Intra cell type information#
At the heart of DestVI is a multitude of latent variables (5 per cell type per spots). We refer to them as “gamma”, and we may manually examine them for downstream analysis
# more globally, the values of the gamma are all summarized in this dictionary of data frames
for ct, g in st_model.get_gamma().items():
st_adata.obsm[f"{ct}_gamma"] = g
st_adata.obsm["B cells_gamma"].head(5)
| 0 | 1 | 2 | 3 | 4 | |
|---|---|---|---|---|---|
| AAACCGGGTAGGTACC-1-0 | -0.410134 | 1.030277 | 0.237501 | -1.026590 | 1.051770 |
| AAACCTCATGAAGTTG-1-0 | -0.642952 | -0.490571 | -0.022413 | -1.613379 | 1.791276 |
| AAAGACTGGGCGCTTT-1-0 | 1.064511 | -0.198011 | 0.627033 | -0.703501 | 0.266513 |
| AAAGGGCAGCTTGAAT-1-0 | 0.860621 | -1.091041 | 0.325320 | -0.862027 | 0.803120 |
| AAAGTCGACCCTCAGT-1-0 | -0.488064 | 0.065028 | 0.105294 | -1.113445 | 1.739760 |
Because those values may be hard to examine manually for end-users, we presented in the manuscript several methods for prioritizing the study of different cell types (based on spatially-weighted PCA and Hotspot). Below we provide the result of our automated pipeline with the spatially-weighted PCA.
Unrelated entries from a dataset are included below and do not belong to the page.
/-- A running launch (R224, R334, R338). `ending` is the fault that ends it, with the tick at which it was found and the core
that found it, 64 for the walker (R225); `lack` is the code heap that a body lacked (R347), and `held` are the addresses of its handle list, whose pages the walker holds (R212). -/
structure Launch where
  space    : Space
  queue    : Nat
  id       : Nat
  record   : Word
  compl    : Word
  code     : Word
  args     : Word
  held     : List Word
  cmd      : Cmd
  fuse     : Bool
  created  : Nat
  finished : Nat
  start    : Nat
  ending   : Option TrapRec
  endTick  : Nat
  endCore  : Nat
  lack     : Option Nat
  endTask  : Nat
  deriving DecidableEq, Repr

/-- The state of a task or copy node (R214, R219); `ended`: its ENDT is done and its last accesses are yet to perform. -/
inductive NodeState
  | waiting | ready | running | suspended | migrating | ended | finished | discarded
  deriving DecidableEq, Repr

/-- A registered node: a task or a copy node (R211, R218, R219). `saved` holds the contexts of its members while it has a
save image of kind `kind`, and `store` where that image stands (0 and 1 the context areas of B0 and B1, 2 the spill area of
its partition), its size and when it was written (R363); `phases` is where each member stood, with its stall cycles left and the bundle of its barrier
or end; `fifo` holds the members' requests that are to be made again; `energies` are the energy records at the save, which serve inspection
alone (R215); `susp` is SUSPENDED, `spmBad`
names the poisoned words of its scratchpad (R381), and `dbg` is what its members' next cores take over of a DBGRESUME and of a step count
(R393). `core` last ran the task. -/
structure Node where
  key      : TaskKey
  vdev     : Nat
  copy     : Bool
  addr     : Word
  st       : NodeState
  preds    : Nat
  succ     : Word
  affinity : Nat
  prio     : Nat
  gang     : Bool
  started  : Bool
  migr     : Bool
  susp     : Bool
  readyAt  : Nat
  args     : Word
  resume   : BitVec 58
  version  : BitVec 32
  status   : BitVec 8
  hmask    : BitVec 16
  harea    : BitVec 48
  waits    : List Wait
  saved    : List Ctx
  phases   : List (Phase × Phase × BitVec 58 × Nat)
  fifo     : List (Nat × Entry)
  hsteps   : List (Nat × HStep)
  spm      : List Host.Cell
  spmBad   : List Nat
  energies : List Energy
  kind     : Nat
  image    : Word
  store    : Option (Nat × Nat × Nat)
  dbg      : List CoreDbg
  core     : Nat
  deriving DecidableEq, Repr

/-- A run-time edge between two nodes of one launch (R218, R312). -/
structure Edge where
  part   : Nat
  launch : Nat
  pred   : Word
  succ   : Word
  deriving DecidableEq, Repr

/-- The versioned bytes of a task, by virtual address (R220), the releases of fences that the store which wrote a byte carries: the byte, and the
release by core, instant and scope (R255); and its poisoned 8-byte words (R381). -/
structure Version where
  key   : TaskKey
  bytes : List (Nat × Byte)
  rels  : List (Nat × Nat × Nat × Nat)
  bad   : List Nat
  deriving DecidableEq, Repr

/-- A cluster's slice (R359, R360): its holder, the ticks at which the slice began and ended, that at which the old tenant's tasks were asked
to stop, the tenant chosen while its tasks leave, and the tenants that were eligible there when it was last judged. -/
structure Cluster where
  id      : Nat
  holder  : Option Space
  start   : Nat
  ended   : Option Nat
  asked   : Option Nat
  next    : Option Space
  elig    : List Nat
  deriving DecidableEq, Repr

inductive DevState
  | boot | ready | stopped | alarm | failed
  deriving DecidableEq, Repr

inductive AlarmAction
  | log | stop | erase
  deriving DecidableEq, Repr

/-- A breakpoint (R391). -/
structure Breakpoint where
  addr  : Word
  cycle : Word
  task  : BitVec 32
  count : BitVec 32
  deriving DecidableEq, Repr

/-- Debug arming of a tenant (R390 to R392). -/
structure DbgArm where
  space : Space
  bps   : List Breakpoint
  dump  : Word
  size  : Nat
  used  : Nat
  src   : Nat
  ep    : Endpoint
  port  : Fin 12
  deriving DecidableEq, Repr

/-- Trace settings and buffer of a tenant (R398 to R401); `since` is the tick from which records stand above HEAD. -/
structure Trace where
  space  : Space
  flags  : BitVec 8
  period : Nat
  thresh : BitVec 32
  buf    : Word
  size   : Nat
  head   : Nat
  pend   : Nat
  since  : Nat
  lost   : Nat
  lostBy : List (Nat × Nat)
  last   : List (Nat × Nat)
  deriving DecidableEq, Repr

/-- The counters of a partition and their selections (R397). -/
structure Pmc where
  part : Nat
  sels : List (BitVec 16)
  vals : List (BitVec 64)
  deriving DecidableEq, Repr

/-- One entry of an order log (R403, R404): its kind, the core, queue or unit whose choice it is, when it was made, and its value. The kinds: 0 a
choice of the ordering machine, 1 a value read, 2 a placement, 3 a command accepted, 4 a buffer-slot return, 5 an arrival, 6 a step at a
home in its place, 9 a checkpoint. -/
structure LogEntry where
  kind : Nat
  who  : Nat
  tick : Nat
  val  : Nat
  data : List Byte
  deriving DecidableEq, Repr

/-- Replay settings of a partition (R402 to R404): its mode, the period in ms, the tick of the last checkpoint, the area, the
bytes used, the checkpoints taken, the length of the log at the last of them (`mark`), the one replayed from, whether a replay step found no entry (`lack`) and whether the
partition is in a replay halt; the log as recorded (`full`), and what is being recorded or is left to replay (`log`). -/
structure Replay where
  part   : Nat
  mode   : Nat
  period : Nat
  last   : Nat
  area   : Word
  size   : Nat
  used   : Nat
  count  : Nat
  mark   : Nat
  ckpt   : Nat
  lack   : Bool
  halted : Bool
  full   : List LogEntry
  log    : List LogEntry
  deriving DecidableEq, Repr

/-- A request to a peer module that waits for its answer (R290, R348): the engine that made it (a core and queue, 64 plus
the number of a job, or 2^63 for a host's own access, R415), whether it is a read, the bytes that a write puts, or a read asks for, from an address of the tenant's space, the module
time since which it waits, and the port by which it went and is answered (log entry 44). -/
structure Peer where
  id    : Nat
  space : Space
  core  : Nat
  q     : BitVec 3
  read  : Bool
  dst   : Word
  len   : Nat
  since : Nat
  port  : Fin 12
  deriving DecidableEq, Repr

/-- A host's UET access that reaches pages of a peer (R348, R415): the n bytes from va, whether it is a write, who is to be answered, the
requests to peers that are still open, and the bytes that a read has got, by their address. -/
structure HostReq where
  space : Space
  va    : Nat
  n     : Nat
  write : Bool
  tag   : UetTag
  ids   : List Nat
  got   : List (Nat × Byte)
  deriving DecidableEq, Repr

/-- What a message is: a send (R330, R331, R354, R387), a UET write, read or arrival to a peer (R348), or the answer to a
host's UET access (R415). -/
inductive MsgKind
  | send
  | write (id part va : Nat)
  | read (id part va n : Nat)
  | arrival (part va : Nat)
  | reply (tag : BitVec 64) (ok : Bool)
  deriving DecidableEq, Repr

/-- A message that the module sends: from which endpoint, by which port (R16), where to, what it is, and its bytes. -/
structure Msg where
  ep    : Endpoint
  port  : Fin 12
  dst   : Nat
  kind  : MsgKind
  bytes : List Byte
  deriving DecidableEq, Repr

/-- A transfer on the copy engines of a base die that stands in no core's queue: a copy node (R290), by the address of its
descriptor, or the COPY command of a host (R328). -/
structure Job where
  id    : Nat
  die   : Nat
  copy  : Copy
  moved : Nat
  owner : Running
  node  : Option Word
  cmd   : Option Cmd
  pc    : BitVec 58
  deriving DecidableEq, Repr

/-- A line in a cache (R231): the core, chiplet or base die of the cache, the physical line, the partition that it is tagged with,
whether it holds bytes not yet written back, whether it is a read-only copy of a line homed elsewhere, and the core, the stream and
the row of each tile fetch that has read it and whose stream has not ended (R232, R242). -/
structure CLine where
  unit  : Nat
  line  : Nat
  part  : Nat
  dirty : Bool
  copy  : Bool
  tiles : List (Nat × Nat × Nat)
  deriving DecidableEq, Repr

/-- The cached levels (R10, R12, R231 to R233, R238): the L1 data caches of the cores, their instruction caches (core, space and
bundle), the L2 of each chiplet, the LLC of each base die, the second-level TLB of each chiplet (chiplet, space and page), and the
clusters whose L1s are fused. What a line holds is memory's: a cache changes no value (R233, R247). `fills` is the model's own: it counts the choices of
a line that makes room. -/
structure Caches where
  l1     : List CLine
  icache : List (Nat × Space × Nat)
  l2     : List CLine
  llc    : List CLine
  tlb2   : List (Nat × Space × Nat)
  fused  : List Nat
  fills  : Nat
  deriving DecidableEq, Repr
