-- ==== Sys2Proof/Decode.lean ====
section
/-! DEFINITION. The decoder of a slot and of a bundle, total on all bits, which refuses by name (R24 to R45), and
the encoder, written from the same formats. -/

namespace Sys2Proof

/-- Why a slot is no instruction (R44). -/
inductive DecodeError
  | illegalOpcode | privilege | illegalEncoding
  deriving DecidableEq, Repr

/-! ### Fields and codes -/

/-- `n` bits of a slot from bit `lo` up. -/
def fld (w : BitVec 48) (lo n : Nat) : BitVec n := BitVec.ofNat n (w.toNat / 2 ^ lo)

/-- One bit of a slot. -/
def bitAt (w : BitVec 48) (i : Nat) : Bool := decide (w.toNat / 2 ^ i % 2 = 1)

/-- A field that must be zero. -/
def zeroAt (w : BitVec 48) (lo n : Nat) : Bool := decide (w.toNat / 2 ^ lo % 2 ^ n = 0)

/-- The guard of a slot (R27). -/
def guardOf (w : BitVec 48) : Guard := ⟨fld w 35 5, bitAt w 34⟩

def vtypeOf (c : BitVec 2) : VType :=
  match c.toNat with
  | 0 => .f32
  | 1 => .i32
  | 2 => .f16
  | _ => .bf16

def vtypeCode : VType → Nat
  | .f32 => 0
  | .i32 => 1
  | .f16 => 2
  | .bf16 => 3

def elemOf (c : BitVec 4) : Option ElemFmt :=
  match c.toNat with
  | 0 => some .e4m3
  | 1 => some .e5m2
  | 2 => some .e2m1
  | 3 => some .int8
  | 4 => some .bf16
  | 5 => some .fp16
  | _ => none

def elemCode : ElemFmt → Nat
  | .e4m3 => 0
  | .e5m2 => 1
  | .e2m1 => 2
  | .int8 => 3
  | .bf16 => 4
  | .fp16 => 5

def drainOf (c : BitVec 3) : Option DrainFmt :=
  match c.toNat with
  | 0 => some .f32
  | 1 => some .bf16
  | 2 => some .f16
  | 3 => some .e4m3
  | 4 => some .e5m2
  | 5 => some .i32
  | 6 => some .int8
  | _ => none

def drainCode : DrainFmt → Nat
  | .f32 => 0
  | .bf16 => 1
  | .f16 => 2
  | .e4m3 => 3
  | .e5m2 => 4
  | .i32 => 5
  | .int8 => 6

def widthOf (c : BitVec 2) : Width :=
  match c.toNat with
  | 0 => .b1
  | 1 => .b2
  | 2 => .b4
  | _ => .b8

def widthCode : Width → Nat
  | .b1 => 0
  | .b2 => 1
  | .b4 => 2
  | .b8 => 3

/-- The width of an atomic: 4 or 8 bytes (R35, R36). -/
def wideOf (c : BitVec 2) : Option Bool :=
  match c.toNat with
  | 2 => some false
  | 3 => some true
  | _ => none

def wideCode (w8 : Bool) : Nat := if w8 then 3 else 2

def scaleOf (c : BitVec 2) : Option ScaleMode :=
  match c.toNat with
  | 0 => some .none
  | 1 => some .explicit
  | 2 => some .indexed
  | _ => none

def scaleCode : ScaleMode → Nat
  | .none => 0
  | .explicit => 1
  | .indexed => 2

def roundOf (c : BitVec 2) : RMode :=
  match c.toNat with
  | 0 => .rne
  | 1 => .rtz
  | 2 => .rup
  | _ => .rdn

def roundCode : RMode → Nat
  | .rne => 0
  | .rtz => 1
  | .rup => 2
  | .rdn => 3

def fenceOf (c : BitVec 2) : Option FenceKind :=
  match c.toNat with
  | 1 => some .acq
  | 2 => some .rel
  | 3 => some .full
  | _ => none

def fenceCode : FenceKind → Nat
  | .acq => 1
  | .rel => 2
  | .full => 3

/-- The fused push of a beat, PE, PQ and KROW in bits [15:4] (R34). -/
def pushOf (c : BitVec 12) : Option (Option (BitVec 2 × BitVec 9)) :=
  let n := c.toNat
  if 2048 ≤ n then some (some (BitVec.ofNat 2 (n / 512), BitVec.ofNat 9 n))
  else if n = 0 then some none else none

def pushCode : Option (BitVec 2 × BitVec 9) → Nat
  | none => 0
  | some (q, k) => 2048 + q.toNat * 512 + k.toNat

def flagCode (b : Bool) : Nat := if b then 1 else 0

/-- An operation whose reserved bits are as they must be, accepted if its values are within its limits. -/
def accept (reserved : Bool) (i : Instr) : Except DecodeError Instr :=
  if reserved && i.wf then .ok i else .error .illegalEncoding

/-- An operation with a coded field; a reserved code refuses it (R30). -/
def coded {α : Type} (c : Option α) (k : α → Except DecodeError Instr) : Except DecodeError Instr :=
  match c with
  | some x => k x
  | none => .error .illegalEncoding

/-- An operation that needs privilege where `needs` holds (R44, R45). -/
def needPriv (needs priv : Bool) (r : Except DecodeError Instr) : Except DecodeError Instr :=
  if needs && !priv then .error .privilege else r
More precisely, for de novo detection of spatial patterns, we study the gamma space and use a spatially-informed PCA to find the spatial axis of variation in this gamma space. We use EnrichR to functionally annotate these genes. In particular, we recover enrichment of IFN genes across monocytes as well as B cells
The function explore_gamma_space operates as follow, for each cell type individually:
Select all the spots with proportions beyond the magnitude threshold,
Calculate the spot-specific cell-type-specific embeddings gamma,
Calculate the first two principal vectors of those gamma values, weighted by the spatial coordinates,
Project all the embeddings (considered spots, and single-cell profiles) onto this 2D space,
Map each spot (or cell) to a specific color via its 2d coordinate, using the
cmap2dpackagePlot (A) the color of every spot in spatial coordinates (B) the color of every spot in sPC space (C) the color of every single cell in sPC space
Calculate genes enriched in each direction and group into pathways with
EnrichR
destvi_utils.explore_gamma_space(st_model, sc_model, ct_list=ct_list, ct_thresholds=ct_thresholds)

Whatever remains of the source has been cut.